*** Opening of Extracted material ***

/-! ### Outstanding entries, claims, grants -/

/-- The response deadline of an entry in AWAITING counts a timeout and ends it TIMEOUT; an orphan just ends (R108).
Entries in DELIVERING are offered room in the order in which they entered it, once room has returned (R110, R184;
log 22). A refusal in place of a response ends its entry and places a REFUSAL item from the ECU; under a probe that is not
binding the record is offered, written or lost, and the item placed (R111); with a binding record that finds no room the
entry holds it in DELIVERING, under the probe's terms of that offer, until the record is written (R111, R177); that the
end comes before the item is placed is the model's choice (log 36). An orphan just ends, with no record and no item
(R112). At the end of an entry it is free, the heads held OUTSTANDING, and those held PAIR for its slot and ECU, are
listed for evaluation, and a closing that waits for it goes on: to its end with an empty close message, else to the
close buffer (R93, R113, R129). The entries of a slot that is detached or whose job ends become ORPHANED in the phase
they have, in rising number (the model's choice, log 31); one in DELIVERING ends and releases the response it holds
(R112). -/
def Obligations.EntriesEnd : Prop :=
  (∀ (i : EntryIx) (dt : Nat) (s : State) (x : Entry), s.flow.entries.get i = some x →
    let u := s.advance dt
    let counted := u.flow.countEcu x.ecu fun c => { c with timeouts := c.timeouts + 1 }
    (x.state = .awaiting → expired u.tab.now x.deadline = true →
      exec (.responseDeadline i dt) s = .next ((u.withFlow counted).run [.refuseEntry i .timeout]))
    ∧ (x.state = .orphaned .awaiting → expired u.tab.now x.deadline = true →
      exec (.responseDeadline i dt) s = .next (u.withFlow (entryEnd u.tab counted i)))
    ∧ ((x.state ≠ .awaiting ∧ x.state ≠ .orphaned .awaiting) ∨ expired u.tab.now x.deadline = false →
      exec (.responseDeadline i dt) s = .next u))
  ∧ (∀ s : State,
    (s.tab.active = true → s.flow.roomReport = true →
      exec .deliveringOffer s =
        .next ((s.withFlow { s.flow with roomReport := false }).run (s.flow.delivering.map .deliver)))
    ∧ (s.tab.active = false ∨ s.flow.roomReport = false → exec .deliveringOffer s = .next s))
  ∧ (∀ (t : Tables) (f : Flow) (i : EntryIx) (x : Entry) (r : Reason), f.entries.get i = some x →
    let probe := governing t .refusal x.slot (some x.ecu) (some x.cls)
    let places := fun g : Flow => (entryEnd t g i, [Act.placeItem x.slot (.refusal [t.marker, x.code, r.byte])
      (t.ecus.get x.ecu).node (some x.ecu) (.entry x.ecu)])
    let kept := fun g : ProbeTerms =>
      captureBinding t f (refusalRecord t x.slot (some x.ecu) (some x.cls) x.code (some x.grant) r none g)
    (x.state.isOrphan = true → act t (.refuseEntry i r) f = (entryEnd t f i, []))
    ∧ (x.state = .sending ∨ x.state = .awaiting ∨ x.state = .receiving →
      (probe = none → act t (.refuseEntry i r) f = places f)
      ∧ (∀ p, probe = some p → (t.probes.get p).binding = true →
        let a := kept (probeTerms t p)
        (a.1 = true → act t (.refuseEntry i r) f = places a.2)
        ∧ (a.1 = false →
          act t (.refuseEntry i r) f = (toDelivering a.2 i (.refusal r (probeTerms t p)), []))))
    ∧ (∀ g, x.state = .delivering → x.held = some (.refusal r g) →
      ((kept g).1 = true → act t (.deliver i) f = places (kept g).2)
      ∧ ((kept g).1 = false → act t (.deliver i) f = ((kept g).2, []))))
  ∧ (∀ (t : Tables) (f : Flow) (i : EntryIx), (entryEnd t f i).entries.get i = none)
  ∧ (∀ (t : Tables) (f : Flow) (i : EntryIx) (x : Entry), f.entries.get i = some x →
    let g := Flow.markHeads
      { f with entries := Vector.putRow f.entries i none, delivering := f.delivering.filter (· != i) }
      fun k h => h.reason == .outstanding || (h.reason == .pair && k == x.slot && h.ecu == some x.ecu)
    let c := f.claims.get x.ecu
    let waits := c.state = .closing ∧ c.phase = some .waitEntry ∧ c.holder = x.slot
    (¬waits → entryEnd t f i = g)
    ∧ (waits → (t.ecus.get x.ecu).closeMsg = [] → entryEnd t f i = closeEnd t 0 g x.ecu .empty none)
    ∧ (waits → (t.ecus.get x.ecu).closeMsg ≠ [] → entryEnd t f i = enterBuffer t g x.ecu))
  ∧ (∀ (t : Tables) (f : Flow) (k : Slot) (e : EntryIx) (x : Entry), f.entries.get e = some x →
    let goes := fun y : EntryState => (f.modEntry e (fun z => { z with state := y }), ([] : List Act))
    orphanSlot t f k = (List.finRange 40).foldl (fun a i => match a.1.entries.get i with
      | none => a
      | some y => if y.slot = k then ((orphanEntry t a.1 i).1, a.2 ++ (orphanEntry t a.1 i).2) else a) (f, [])
    ∧ (x.state = .sending → orphanEntry t f e = goes (.orphaned .sending))
    ∧ (x.state = .awaiting → orphanEntry t f e = goes (.orphaned .awaiting))
    ∧ (x.state = .receiving → orphanEntry t f e = goes (.orphaned .receiving))
    ∧ (x.state.isOrphan = true → orphanEntry t f e = (f, []))
    ∧ (x.state = .delivering → orphanEntry t f e = (entryEnd t f e, match x.held with
      | some (.response m) => [.release m.charge]
      | _ => [])))
  ∧ (∀ (t : Tables) (f : Flow) (i : EntryIx) (x : Entry) (r : Reason) (p : ProbeIx), f.entries.get i = some x →
    x.state = .sending ∨ x.state = .awaiting ∨ x.state = .receiving →
    governing t .refusal x.slot (some x.ecu) (some x.cls) = some p → (t.probes.get p).binding = false →
    act t (.refuseEntry i r) f = (entryEnd t (captureOffer t f
      (refusalRecord t x.slot (some x.ecu) (some x.cls) x.code (some x.grant) r none (probeTerms t p))) i,
      [Act.placeItem x.slot (.refusal [t.marker, x.code, r.byte]) (t.ecus.get x.ecu).node (some x.ecu) (.entry x.ecu)]))
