@[simp] theorem State.store_pending (s : State) (st : Stores) : (s.store st).pending = s.pending := rfl
@[simp] theorem State.store_readData (s : State) (st : Stores) : (s.store st).readData = s.readData := rfl
@[simp] theorem State.store_lines (s : State) (st : Stores) : (s.store st).lines = s.lines := rfl
@[simp] theorem State.store_enable (s : State) (st : Stores) : (s.store st).enable = s.enable := rfl
@[simp] theorem State.store_irqEnable (s : State) (st : Stores) : (s.store st).irqEnable = s.irqEnable := rfl
@[simp] theorem State.store_xbase (s : State) (st : Stores) : (s.store st).xbase = s.xbase := rfl
@[simp] theorem State.store_mask (s : State) (st : Stores) : (s.store st).mask = s.mask := rfl
@[simp] theorem State.store_scanDl (s : State) (st : Stores) : (s.store st).scanDl = s.scanDl := rfl
@[simp] theorem State.store_rot (s : State) (st : Stores) : (s.store st).rot = s.rot := rfl
@[simp] theorem State.store_grants (s : State) (st : Stores) : (s.store st).grants = s.grants := rfl
@[simp] theorem State.store_fresh (s : State) (st : Stores) : (s.store st).fresh = s.fresh := rfl
@[simp] theorem State.store_tab (s : State) (st : Stores) : (s.store st).tab = s.tab := rfl
@[simp] theorem State.store_flow_news (s : State) (st : Stores) : (s.store st).flow.news = s.flow.news := rfl
@[simp] theorem State.store_flow_boardPos (s : State) (st : Stores) : (s.store st).flow.boardPos = s.flow.boardPos := rfl
@[simp] theorem State.store_flow_look (s : State) (st : Stores) : (s.store st).flow.look = s.flow.look := rfl
@[simp] theorem State.store_flow_lookDue (s : State) (st : Stores) : (s.store st).flow.lookDue = s.flow.lookDue := rfl
@[simp] theorem State.store_flow_releaseWaits (s : State) (st : Stores) : (s.store st).flow.releaseWaits = s.flow.releaseWaits := rfl
@[simp] theorem State.store_flow_relayIn (s : State) (st : Stores) : (s.store st).flow.relayIn = s.flow.relayIn := rfl
@[simp] theorem State.store_flow_relayOut (s : State) (st : Stores) : (s.store st).flow.relayOut = s.flow.relayOut := rfl
@[simp] theorem State.store_flow_relayUnknown (s : State) (st : Stores) : (s.store st).flow.relayUnknown = s.flow.relayUnknown := rfl
@[simp] theorem State.store_flow_tbUnknown (s : State) (st : Stores) : (s.store st).flow.tbUnknown = s.flow.tbUnknown := rfl
@[simp] theorem State.store_flow_slots (s : State) (st : Stores) : (s.store st).flow.slots = s.flow.slots := rfl
@[simp] theorem State.store_flow_visitPos (s : State) (st : Stores) : (s.store st).flow.visitPos = s.flow.visitPos := rfl
@[simp] theorem State.store_flow_again (s : State) (st : Stores) : (s.store st).flow.again = s.flow.again := rfl
@[simp] theorem State.store_flow_placed (s : State) (st : Stores) : (s.store st).flow.placed = s.flow.placed := rfl
@[simp] theorem State.store_flow_free (s : State) (st : Stores) : (s.store st).flow.free = s.flow.free := rfl
@[simp] theorem State.store_flow_usage (s : State) (st : Stores) : (s.store st).flow.usage = s.flow.usage := rfl
@[simp] theorem State.store_flow_waiting (s : State) (st : Stores) : (s.store st).flow.waiting = s.flow.waiting := rfl
@[simp] theorem State.store_flow_entries (s : State) (st : Stores) : (s.store st).flow.entries = s.flow.entries := rfl
@[simp] theorem State.store_flow_delivering (s : State) (st : Stores) : (s.store st).flow.delivering = s.flow.delivering := rfl
@[simp] theorem State.store_flow_roomReport (s : State) (st : Stores) : (s.store st).flow.roomReport = s.flow.roomReport := rfl
@[simp] theorem State.store_flow_ecuCounts (s : State) (st : Stores) : (s.store st).flow.ecuCounts = s.flow.ecuCounts := rfl
@[simp] theorem State.store_flow_claims (s : State) (st : Stores) : (s.store st).flow.claims = s.flow.claims := rfl
@[simp] theorem State.store_flow_ports (s : State) (st : Stores) : (s.store st).flow.ports = s.flow.ports := rfl
@[simp] theorem State.store_flow_vbs (s : State) (st : Stores) : (s.store st).flow.vbs = s.flow.vbs := rfl
@[simp] theorem State.store_flow_jobs (s : State) (st : Stores) : (s.store st).flow.jobs = s.flow.jobs := rfl
@[simp] theorem State.store_flow_writer (s : State) (st : Stores) : (s.store st).flow.writer = s.flow.writer := rfl
@[simp] theorem State.store_flow_candidates (s : State) (st : Stores) : (s.store st).flow.candidates = s.flow.candidates := rfl
@[simp] theorem State.store_flow_samples (s : State) (st : Stores) : (s.store st).flow.samples = s.flow.samples := rfl
@[simp] theorem State.store_ram (s : State) (st : Stores) : (s.store st).flow.ram = ramStores s.flow.ram st := rfl
@[simp] theorem State.store_nil (s : State) : s.store [] = s := rfl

*** Close of Extracted material ***

▶ Instructions for the task:
Report back every line of the entries in which "closing" occurs.

▶ Expected answer:
listed for evaluation, and a closing that waits for it goes on: to its end with an empty close message, else to the
    let waits := c.state = .closing ∧ c.phase = some .waitEntry ∧ c.holder = x.slot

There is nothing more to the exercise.